With the current design all of algorithm's inputs and outputs must be declared as the lists, even if an algorithm operates on singular objects. For instance, a producer that takes nothing and produces a single collection has to be constructed with a list of keys for outputs (KeyValues) instead of a single key for output (KeyValue) as in plain Gaudi. All the provided keys are used in data dependency resolution but only the first key will be populated and put to an event store.

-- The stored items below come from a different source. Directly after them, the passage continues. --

-- ==== Sys2Proof/Laws/State.lean ====
section
/-! SUPPORT. One lemma per field of the state for each named update: what it writes, and that it leaves the other fields
alone. Later proofs rewrite with these and never unfold an update. -/

namespace Sys2Proof.Machine

/-! ## Marks of the Status Writer -/

/-! ### markDirty -/

@[simp] theorem markDirty_mem (i : Nat) (s : State) : (markDirty i s).mem = s.mem := rfl
@[simp] theorem markDirty_port (i : Nat) (s : State) : (markDirty i s).port = s.port := rfl
@[simp] theorem markDirty_hdr (i : Nat) (s : State) : (markDirty i s).hdr = s.hdr := rfl
@[simp] theorem markDirty_cx (i : Nat) (s : State) : (markDirty i s).cx = s.cx := rfl
@[simp] theorem markDirty_tray (i : Nat) (s : State) : (markDirty i s).tray = s.tray := rfl
@[simp] theorem markDirty_shadow (i : Nat) (s : State) : (markDirty i s).shadow = s.shadow := rfl
@[simp] theorem markDirty_lamp (i : Nat) (s : State) : (markDirty i s).lamp = s.lamp := rfl
@[simp] theorem markDirty_thermal (i : Nat) (s : State) : (markDirty i s).thermal = s.thermal := rfl
@[simp] theorem markDirty_cue (i : Nat) (s : State) : (markDirty i s).cue = s.cue := rfl
@[simp] theorem markDirty_log (i : Nat) (s : State) : (markDirty i s).log = s.log := rfl
@[simp] theorem markDirty_deck (i : Nat) (s : State) : (markDirty i s).deck = s.deck := rfl
@[simp] theorem markDirty_clip (i : Nat) (s : State) : (markDirty i s).clip = s.clip := rfl
@[simp] theorem markDirty_remote (i : Nat) (s : State) : (markDirty i s).remote = s.remote := rfl
@[simp] theorem markDirty_unit (i : Nat) (s : State) : (markDirty i s).unit = s.unit := rfl
@[simp] theorem markDirty_resetHeld (i : Nat) (s : State) : (markDirty i s).resetHeld = s.resetHeld := rfl
@[simp] theorem markDirty_now (i : Nat) (s : State) : (markDirty i s).now = s.now := rfl
@[simp] theorem markDirty_pending (i : Nat) (s : State) : (markDirty i s).pending = s.pending := rfl

/-! ### markIf -/

@[simp] theorem markIf_mem (b : Bool) (i : Nat) (s : State) : (markIf b i s).mem = s.mem := by cases b <;> rfl
@[simp] theorem markIf_port (b : Bool) (i : Nat) (s : State) : (markIf b i s).port = s.port := by cases b <;> rfl
@[simp] theorem markIf_hdr (b : Bool) (i : Nat) (s : State) : (markIf b i s).hdr = s.hdr := by cases b <;> rfl
@[simp] theorem markIf_cx (b : Bool) (i : Nat) (s : State) : (markIf b i s).cx = s.cx := by cases b <;> rfl
@[simp] theorem markIf_tray (b : Bool) (i : Nat) (s : State) : (markIf b i s).tray = s.tray := by cases b <;> rfl
@[simp] theorem markIf_shadow (b : Bool) (i : Nat) (s : State) : (markIf b i s).shadow = s.shadow := by cases b <;> rfl
@[simp] theorem markIf_lamp (b : Bool) (i : Nat) (s : State) : (markIf b i s).lamp = s.lamp := by cases b <;> rfl
@[simp] theorem markIf_thermal (b : Bool) (i : Nat) (s : State) : (markIf b i s).thermal = s.thermal := by cases b <;> rfl
@[simp] theorem markIf_cue (b : Bool) (i : Nat) (s : State) : (markIf b i s).cue = s.cue := by cases b <;> rfl
@[simp] theorem markIf_log (b : Bool) (i : Nat) (s : State) : (markIf b i s).log = s.log := by cases b <;> rfl
@[simp] theorem markIf_deck (b : Bool) (i : Nat) (s : State) : (markIf b i s).deck = s.deck := by cases b <;> rfl
@[simp] theorem markIf_clip (b : Bool) (i : Nat) (s : State) : (markIf b i s).clip = s.clip := by cases b <;> rfl
@[simp] theorem markIf_remote (b : Bool) (i : Nat) (s : State) : (markIf b i s).remote = s.remote := by cases b <;> rfl
@[simp] theorem markIf_unit (b : Bool) (i : Nat) (s : State) : (markIf b i s).unit = s.unit := by cases b <;> rfl
@[simp] theorem markIf_resetHeld (b : Bool) (i : Nat) (s : State) : (markIf b i s).resetHeld = s.resetHeld := by cases b <;> rfl
@[simp] theorem markIf_now (b : Bool) (i : Nat) (s : State) : (markIf b i s).now = s.now := by cases b <;> rfl
@[simp] theorem markIf_pending (b : Bool) (i : Nat) (s : State) : (markIf b i s).pending = s.pending := by cases b <;> rfl

/-! ### markStatus -/

@[simp] theorem markStatus_mem  (s : State) : (markStatus  s).mem = s.mem := rfl
@[simp] theorem markStatus_port  (s : State) : (markStatus  s).port = s.port := rfl
@[simp] theorem markStatus_hdr  (s : State) : (markStatus  s).hdr = s.hdr := rfl
@[simp] theorem markStatus_cx  (s : State) : (markStatus  s).cx = s.cx := rfl
@[simp] theorem markStatus_tray  (s : State) : (markStatus  s).tray = s.tray := rfl
@[simp] theorem markStatus_shadow  (s : State) : (markStatus  s).shadow = s.shadow := rfl
@[simp] theorem markStatus_lamp  (s : State) : (markStatus  s).lamp = s.lamp := rfl
@[simp] theorem markStatus_thermal  (s : State) : (markStatus  s).thermal = s.thermal := rfl
@[simp] theorem markStatus_cue  (s : State) : (markStatus  s).cue = s.cue := rfl
@[simp] theorem markStatus_log  (s : State) : (markStatus  s).log = s.log := rfl
@[simp] theorem markStatus_deck  (s : State) : (markStatus  s).deck = s.deck := rfl
@[simp] theorem markStatus_clip  (s : State) : (markStatus  s).clip = s.clip := rfl
@[simp] theorem markStatus_remote  (s : State) : (markStatus  s).remote = s.remote := rfl
@[simp] theorem markStatus_unit  (s : State) : (markStatus  s).unit = s.unit := rfl
@[simp] theorem markStatus_resetHeld  (s : State) : (markStatus  s).resetHeld = s.resetHeld := rfl
@[simp] theorem markStatus_now  (s : State) : (markStatus  s).now = s.now := rfl
@[simp] theorem markStatus_pending  (s : State) : (markStatus  s).pending = s.pending := rfl

/-! ### markStatusIf -/

@[simp] theorem markStatusIf_mem (b : Bool) (s : State) : (markStatusIf b s).mem = s.mem := by cases b <;> rfl
@[simp] theorem markStatusIf_port (b : Bool) (s : State) : (markStatusIf b s).port = s.port := by cases b <;> rfl
@[simp] theorem markStatusIf_hdr (b : Bool) (s : State) : (markStatusIf b s).hdr = s.hdr := by cases b <;> rfl
@[simp] theorem markStatusIf_cx (b : Bool) (s : State) : (markStatusIf b s).cx = s.cx := by cases b <;> rfl
@[simp] theorem markStatusIf_tray (b : Bool) (s : State) : (markStatusIf b s).tray = s.tray := by cases b <;> rfl
@[simp] theorem markStatusIf_shadow (b : Bool) (s : State) : (markStatusIf b s).shadow = s.shadow := by cases b <;> rfl
@[simp] theorem markStatusIf_lamp (b : Bool) (s : State) : (markStatusIf b s).lamp = s.lamp := by cases b <;> rfl
@[simp] theorem markStatusIf_thermal (b : Bool) (s : State) : (markStatusIf b s).thermal = s.thermal := by cases b <;> rfl
@[simp] theorem markStatusIf_cue (b : Bool) (s : State) : (markStatusIf b s).cue = s.cue := by cases b <;> rfl
@[simp] theorem markStatusIf_log (b : Bool) (s : State) : (markStatusIf b s).log = s.log := by cases b <;> rfl
@[simp] theorem markStatusIf_deck (b : Bool) (s : State) : (markStatusIf b s).deck = s.deck := by cases b <;> rfl
@[simp] theorem markStatusIf_clip (b : Bool) (s : State) : (markStatusIf b s).clip = s.clip := by cases b <;> rfl
@[simp] theorem markStatusIf_remote (b : Bool) (s : State) : (markStatusIf b s).remote = s.remote := by cases b <;> rfl
@[simp] theorem markStatusIf_unit (b : Bool) (s : State) : (markStatusIf b s).unit = s.unit := by cases b <;> rfl
@[simp] theorem markStatusIf_resetHeld (b : Bool) (s : State) : (markStatusIf b s).resetHeld = s.resetHeld := by cases b <;> rfl
@[simp] theorem markStatusIf_now (b : Bool) (s : State) : (markStatusIf b s).now = s.now := by cases b <;> rfl
@[simp] theorem markStatusIf_pending (b : Bool) (s : State) : (markStatusIf b s).pending = s.pending := by cases b <;> rfl

/-! ### markAll -/

@[simp] theorem markAll_mem  (s : State) : (markAll  s).mem = s.mem := rfl
@[simp] theorem markAll_port  (s : State) : (markAll  s).port = s.port := rfl
@[simp] theorem markAll_hdr  (s : State) : (markAll  s).hdr = s.hdr := rfl
@[simp] theorem markAll_cx  (s : State) : (markAll  s).cx = s.cx := rfl
@[simp] theorem markAll_tray  (s : State) : (markAll  s).tray = s.tray := rfl
@[simp] theorem markAll_shadow  (s : State) : (markAll  s).shadow = s.shadow := rfl
@[simp] theorem markAll_lamp  (s : State) : (markAll  s).lamp = s.lamp := rfl
@[simp] theorem markAll_thermal  (s : State) : (markAll  s).thermal = s.thermal := rfl
@[simp] theorem markAll_cue  (s : State) : (markAll  s).cue = s.cue := rfl
@[simp] theorem markAll_log  (s : State) : (markAll  s).log = s.log := rfl
@[simp] theorem markAll_deck  (s : State) : (markAll  s).deck = s.deck := rfl
@[simp] theorem markAll_clip  (s : State) : (markAll  s).clip = s.clip := rfl
@[simp] theorem markAll_remote  (s : State) : (markAll  s).remote = s.remote := rfl
@[simp] theorem markAll_unit  (s : State) : (markAll  s).unit = s.unit := rfl
@[simp] theorem markAll_resetHeld  (s : State) : (markAll  s).resetHeld = s.resetHeld := rfl
@[simp] theorem markAll_now  (s : State) : (markAll  s).now = s.now := rfl
@[simp] theorem markAll_pending  (s : State) : (markAll  s).pending = s.pending := rfl

/-! ### latch -/

@[simp] theorem latch_mem (e : Event) (s : State) : (latch e s).mem = s.mem := by unfold latch; split <;> simp
@[simp] theorem latch_port (e : Event) (s : State) : (latch e s).port = s.port := by unfold latch; split <;> simp
@[simp] theorem latch_hdr (e : Event) (s : State) : (latch e s).hdr = s.hdr := by unfold latch; split <;> simp
@[simp] theorem latch_cx (e : Event) (s : State) : (latch e s).cx = s.cx := by unfold latch; split <;> simp
@[simp] theorem latch_tray (e : Event) (s : State) : (latch e s).tray = s.tray := by unfold latch; split <;> simp
@[simp] theorem latch_shadow (e : Event) (s : State) : (latch e s).shadow = s.shadow := by unfold latch; split <;> simp
@[simp] theorem latch_lamp (e : Event) (s : State) : (latch e s).lamp = s.lamp := by unfold latch; split <;> simp
@[simp] theorem latch_thermal (e : Event) (s : State) : (latch e s).thermal = s.thermal := by unfold latch; split <;> simp
@[simp] theorem latch_cue (e : Event) (s : State) : (latch e s).cue = s.cue := by unfold latch; split <;> simp
@[simp] theorem latch_log (e : Event) (s : State) : (latch e s).log = s.log := by unfold latch; split <;> simp
@[simp] theorem latch_deck (e : Event) (s : State) : (latch e s).deck = s.deck := by unfold latch; split <;> simp
@[simp] theorem latch_clip (e : Event) (s : State) : (latch e s).clip = s.clip := by unfold latch; split <;> simp
@[simp] theorem latch_remote (e : Event) (s : State) : (latch e s).remote = s.remote := by unfold latch; split <;> simp
@[simp] theorem latch_unit (e : Event) (s : State) : (latch e s).unit = s.unit := by unfold latch; split <;> simp
@[simp] theorem latch_resetHeld (e : Event) (s : State) : (latch e s).resetHeld = s.resetHeld := by unfold latch; split <;> simp
@[simp] theorem latch_now (e : Event) (s : State) : (latch e s).now = s.now := by unfold latch; split <;> simp
@[simp] theorem latch_pending (e : Event) (s : State) : (latch e s).pending = s.pending := by unfold latch; split <;> simp

/-! ### latchIf -/

@[simp] theorem latchIf_mem (b : Bool) (e : Event) (s : State) : (latchIf b e s).mem = s.mem := by cases b <;> simp [latchIf]
@[simp] theorem latchIf_port (b : Bool) (e : Event) (s : State) : (latchIf b e s).port = s.port := by cases b <;> simp [latchIf]
@[simp] theorem latchIf_hdr (b : Bool) (e : Event) (s : State) : (latchIf b e s).hdr = s.hdr := by cases b <;> simp [latchIf]
@[simp] theorem latchIf_cx (b : Bool) (e : Event) (s : State) : (latchIf b e s).cx = s.cx := by cases b <;> simp [latchIf]
@[simp] theorem latchIf_tray (b : Bool) (e : Event) (s : State) : (latchIf b e s).tray = s.tray := by cases b <;> simp [latchIf]
@[simp] theorem latchIf_shadow (b : Bool) (e : Event) (s : State) : (latchIf b e s).shadow = s.shadow := by cases b <;> simp [latchIf]
@[simp] theorem latchIf_lamp (b : Bool) (e : Event) (s : State) : (latchIf b e s).lamp = s.lamp := by cases b <;> simp [latchIf]
@[simp] theorem latchIf_thermal (b : Bool) (e : Event) (s : State) : (latchIf b e s).thermal = s.thermal := by cases b <;> simp [latchIf]
@[simp] theorem latchIf_cue (b : Bool) (e : Event) (s : State) : (latchIf b e s).cue = s.cue := by cases b <;> simp [latchIf]
@[simp] theorem latchIf_log (b : Bool) (e : Event) (s : State) : (latchIf b e s).log = s.log := by cases b <;> simp [latchIf]
@[simp] theorem latchIf_deck (b : Bool) (e : Event) (s : State) : (latchIf b e s).deck = s.deck := by cases b <;> simp [latchIf]
@[simp] theorem latchIf_clip (b : Bool) (e : Event) (s : State) : (latchIf b e s).clip = s.clip := by cases b <;> simp [latchIf]
@[simp] theorem latchIf_remote (b : Bool) (e : Event) (s : State) : (latchIf b e s).remote = s.remote := by cases b <;> simp [latchIf]
@[simp] theorem latchIf_unit (b : Bool) (e : Event) (s : State) : (latchIf b e s).unit = s.unit := by cases b <;> simp [latchIf]
@[simp] theorem latchIf_resetHeld (b : Bool) (e : Event) (s : State) : (latchIf b e s).resetHeld = s.resetHeld := by cases b <;> simp [latchIf]
@[simp] theorem latchIf_now (b : Bool) (e : Event) (s : State) : (latchIf b e s).now = s.now := by cases b <;> simp [latchIf]
@[simp] theorem latchIf_pending (b : Bool) (e : Event) (s : State) : (latchIf b e s).pending = s.pending := by cases b <;> simp [latchIf]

https://github.com/key4hep/k4FWCore/blob/312725d3164abe15826b3538d9e1c903b9b34fe5/test/k4FWCoreTest/src/components/ExampleFunctionalProducer.cpp#L28-L42

This is also reflected in the steering files:
* This would be a standard code for plain Gaudi producer but here will result in an error because `OutputCollection` must be a list
  ```python
   ExampleFunctionalProducer("Producer", OutputCollection="Foo")
  ```

* This is will execute correctly:
  ```python
   ExampleFunctionalProducer("Producer", OutputCollection=["Foo"])
  ```

* this will also execute correctly but produce only `Foo`. A scheduler will see the algorithm as producing both "Foo" and "Bar" collections. Ideally it shouldn't be even possible to put a second item:
  ```python
  ExampleFunctionalProducer("Producer", OutputCollection=["Foo", "Bar"])
  ```
While this is could be solved with a convention, I'd say it can be misleading for algorithm developers. The documentation on functional algorithms is already a bit cryptic and now we have algorithms that have signatures for singular object in input/output but in property system declare operating on lists of objects

That is indeed something that isn't very nice about the current way. I'll have a look at how to change that.

As discussed in the past meetings, we're merging this now which has gotten already quite big and issues will be fixed in other PRs.